Some dental foods and snacks have a texture which maximizes the contact with the teeth. Foods with the right shape, size and physical structure can provide plaque, stain and calculus control. A 6-month study comparing a dental diet to a typical maintenance diet showed about a third less plaque and gingival inflammation with the dental diet. When a dental diet was fed to Beagles with preexisting plaque, calculus and gingivitis, there was a significant decrease in these, whereas they increased in the Beagles eating a maintenance diet. The type of fibre in the dental diets exercises the gums, promotes gingival keratinisation and cleans the teeth. Dental treats need to be very hard and can sometimes fracture teeth.

Additives

Some diets and treats contain antibiotics or additives to retard or inhibit plaque or calculus, e.g., sodium hexametaphosphate (HMP) forms soluble complexes with calcium and decreases the amount available for forming calculus.
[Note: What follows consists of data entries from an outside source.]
-- ==== Sys2Proof/Decode.lean ====
section
/-! DEFINITION. Decode.lean: the decoder of the two formats of spec/opcode_table.json (30_encoding.md R80 to R86) and
the encoder. Both decoders are total: every command word and every bus access has exactly one instruction. -/

namespace Sys2Proof

/-! ## Command words (R80, R81, R83, R84) -/

/-- The field OP, bits 3:0 of a command word (R80). -/
def cmdOp (w : Word) : BitVec 4 := w.extractLsb' 0 4

/-- The field RSVD, bits 31:4 of a command word (R80). -/
def cmdRsvd (w : Word) : BitVec 28 := w.extractLsb' 4 28

/-- The instruction of a command word: "NOP, INIT, ENCODE or illegal, by rule R83" (R84). -/
def decodeCommand (w : Word) : Instr :=
  if cmdRsvd w ≠ 0#28 then .illegalRsvd w
  else if cmdOp w = 0x0#4 then .nop
  else if cmdOp w = 0x1#4 then .init
  else if cmdOp w = 0x2#4 then .encode
  else .illegalOp (cmdOp w)

/-! ## Bus accesses (R85, R86) -/

/-- Bits [5:0] of the descriptor: the byte offset within the window (R85). -/
def descOffset (desc : BitVec 9) : BitVec 6 := desc.extractLsb' 0 6

/-- Bit 8 of the descriptor: WE, 1 for a write (R85). -/
def descWrite (desc : BitVec 9) : Bool := desc.getLsbD 8

/-- An aligned 32-bit read of the offset (R86, the read column). -/
def decodeRead (offset : BitVec 6) : Instr :=
  if offset = 0x00#6 then .rdCmd
  else if offset = 0x04#6 then .rdStatus
  else if offset = 0x08#6 then .rdCfgN
  else if offset = 0x0C#6 then .rdCfgK
  else if offset = 0x10#6 then .rdCfgPoly
  else if offset = 0x14#6 then .rdDataIn
  else if offset = 0x18#6 then .rdCodeOut
  else if offset = 0x1C#6 then .rdGen
  else if offset = 0x20#6 then .rdTabSel
  else if offset = 0x24#6 then .rdTabData
  else if offset = 0x28#6 then .rdParam
  else .rdRsvd offset

/-- An aligned 32-bit write of `w` to the offset (R86, the write column). -/
def decodeWrite (offset : BitVec 6) (w : Word) : Instr :=
  if offset = 0x00#6 then .wrCmd w
  else if offset = 0x04#6 then .wrStatus w
  else if offset = 0x08#6 then .wrCfgN w
  else if offset = 0x0C#6 then .wrCfgK w
  else if offset = 0x10#6 then .wrCfgPoly w
  else if offset = 0x14#6 then .wrDataIn w
  else if offset = 0x18#6 then .wrCodeOut w
  else if offset = 0x1C#6 then .wrGen w
  else if offset = 0x20#6 then .wrTabSel w
  else if offset = 0x24#6 then .wrTabData w
  else if offset = 0x28#6 then .wrParam w
  else .wrRsvd offset w

/-- A bus access: "The two misaligned rows ... a decoder checks them first" (R85), and with them every 8-bit or
16-bit access (R204). Bits 7:6 of the descriptor are in no row's mask (log 12). The data word of a read is ignored. -/
def decodeBus (size : AccessSize) (desc : BitVec 9) (data : Word) : Instr :=
  if badAccess (descOffset desc) size then .misaligned (descWrite desc) (descOffset desc) size
  else if descWrite desc then decodeWrite (descOffset desc) data
  else decodeRead (descOffset desc)

/-! ## The two formats together, and the encoder -/

/-- An encoded instruction: a command word (format CMD), or an access with its size, descriptor and data word
(format BUS; a read carries the data word 0). -/
inductive Code where
  | cmd (w : Word)
  | bus (size : AccessSize) (desc : BitVec 9) (data : Word)
deriving DecidableEq, Repr

/-- The decoder. -/
def decode : Code → Instr
  | .cmd w => decodeCommand w
  | .bus size desc data => decodeBus size desc data

/-- The descriptor of an access: bit 8 = WE, bits [7:6] = 0, bits [5:0] = offset (R85). -/
def descriptor (we : Bool) (offset : BitVec 6) : BitVec 9 :=
  (BitVec.ofBool we).setWidth 9 <<< 8 ||| offset.setWidth 9

/-- An aligned 32-bit read with the descriptor `desc`. -/
def readCode (desc : BitVec 9) : Code := .bus .word desc 0

/-- An aligned 32-bit write of `w` with the descriptor `desc`. -/
def writeCode (desc : BitVec 9) (w : Word) : Code := .bus .word desc w

/-- The words of an instruction, from the tables of R81 and R86. -/
def encode : Instr → Code
  | .nop => .cmd 0x00000000#32
  | .init => .cmd 0x00000001#32
  | .encode => .cmd 0x00000002#32
  | .illegalOp op => .cmd (op.setWidth 32)
  | .illegalRsvd w => .cmd w
  | .rdCmd => readCode 0x000#9
  | .wrCmd w => writeCode 0x100#9 w
  | .rdStatus => readCode 0x004#9
  | .wrStatus w => writeCode 0x104#9 w
  | .rdCfgN => readCode 0x008#9
  | .wrCfgN w => writeCode 0x108#9 w
  | .rdCfgK => readCode 0x00C#9
  | .wrCfgK w => writeCode 0x10C#9 w
  | .rdCfgPoly => readCode 0x010#9
  | .wrCfgPoly w => writeCode 0x110#9 w
  | .rdDataIn => readCode 0x014#9
  | .wrDataIn w => writeCode 0x114#9 w
  | .rdCodeOut => readCode 0x018#9
  | .wrCodeOut w => writeCode 0x118#9 w
  | .rdGen => readCode 0x01C#9
  | .wrGen w => writeCode 0x11C#9 w
  | .rdTabSel => readCode 0x020#9
  | .wrTabSel w => writeCode 0x120#9 w
  | .rdTabData => readCode 0x024#9
  | .wrTabData w => writeCode 0x124#9 w
  | .rdParam => readCode 0x028#9
  | .wrParam w => writeCode 0x128#9 w
  | .rdRsvd offset => readCode (descriptor false offset)
  | .wrRsvd offset w => writeCode (descriptor true offset) w
  | .misaligned we offset size => .bus size (descriptor we offset) 0

/-! ## The rows of spec/opcode_table.json as numbers -/

/-- Why a number is no row of the table. -/
inductive DecodeError where
  /-- A command word of more than 32 bits. -/
  | wordTooWide
  /-- A descriptor with a bit above bit 8 (R85: "a 9-bit descriptor"). -/
  | descriptorTooWide
  /-- A row wider than a command word: the table has none. -/
  | noSuchFormat
deriving DecidableEq, Repr

/-- The code of a table row's number: a row of 24 or 32 bits is a command word (format CMD), a row of 8 or 16 bits is
a descriptor (format BUS), an aligned-size access with the data word 0 (log 12). -/
def codeOfTableWord (nbits w : Nat) : Except DecodeError Code :=
  if 32 < nbits then .error .noSuchFormat
  else if 16 < nbits then
    if w < 2 ^ 32 then .ok (.cmd (BitVec.ofNat 32 w)) else .error .wordTooWide
  else
    if w < 2 ^ 9 then .ok (.bus .word (BitVec.ofNat 9 w) 0) else .error .descriptorTooWide

/-- The instruction of a table row's number. -/
def decodeTableWord (nbits w : Nat) : Option Instr :=
  match codeOfTableWord nbits w with
  | .ok c => some (decode c)
  | .error _ => none

end Sys2Proof
end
Adding HMP to a dry diet decreased calculus in dogs by nearly 80%, although another study showed no difference in plaque or calculus when HMP-coated biscuits were fed to dogs for 3 weeks.

Vitamin Deficiencies

Deficiencies in vitamin A, C, D and E and the B vitamins folic acid, niacin, pantothenic acid and riboflavin have been associated with gingival disease. These are adequate in diets which meet AAFCO or FEDIAF guidelines but can be deficient in diets which don’t meet those guidelines, such as many homemade diets.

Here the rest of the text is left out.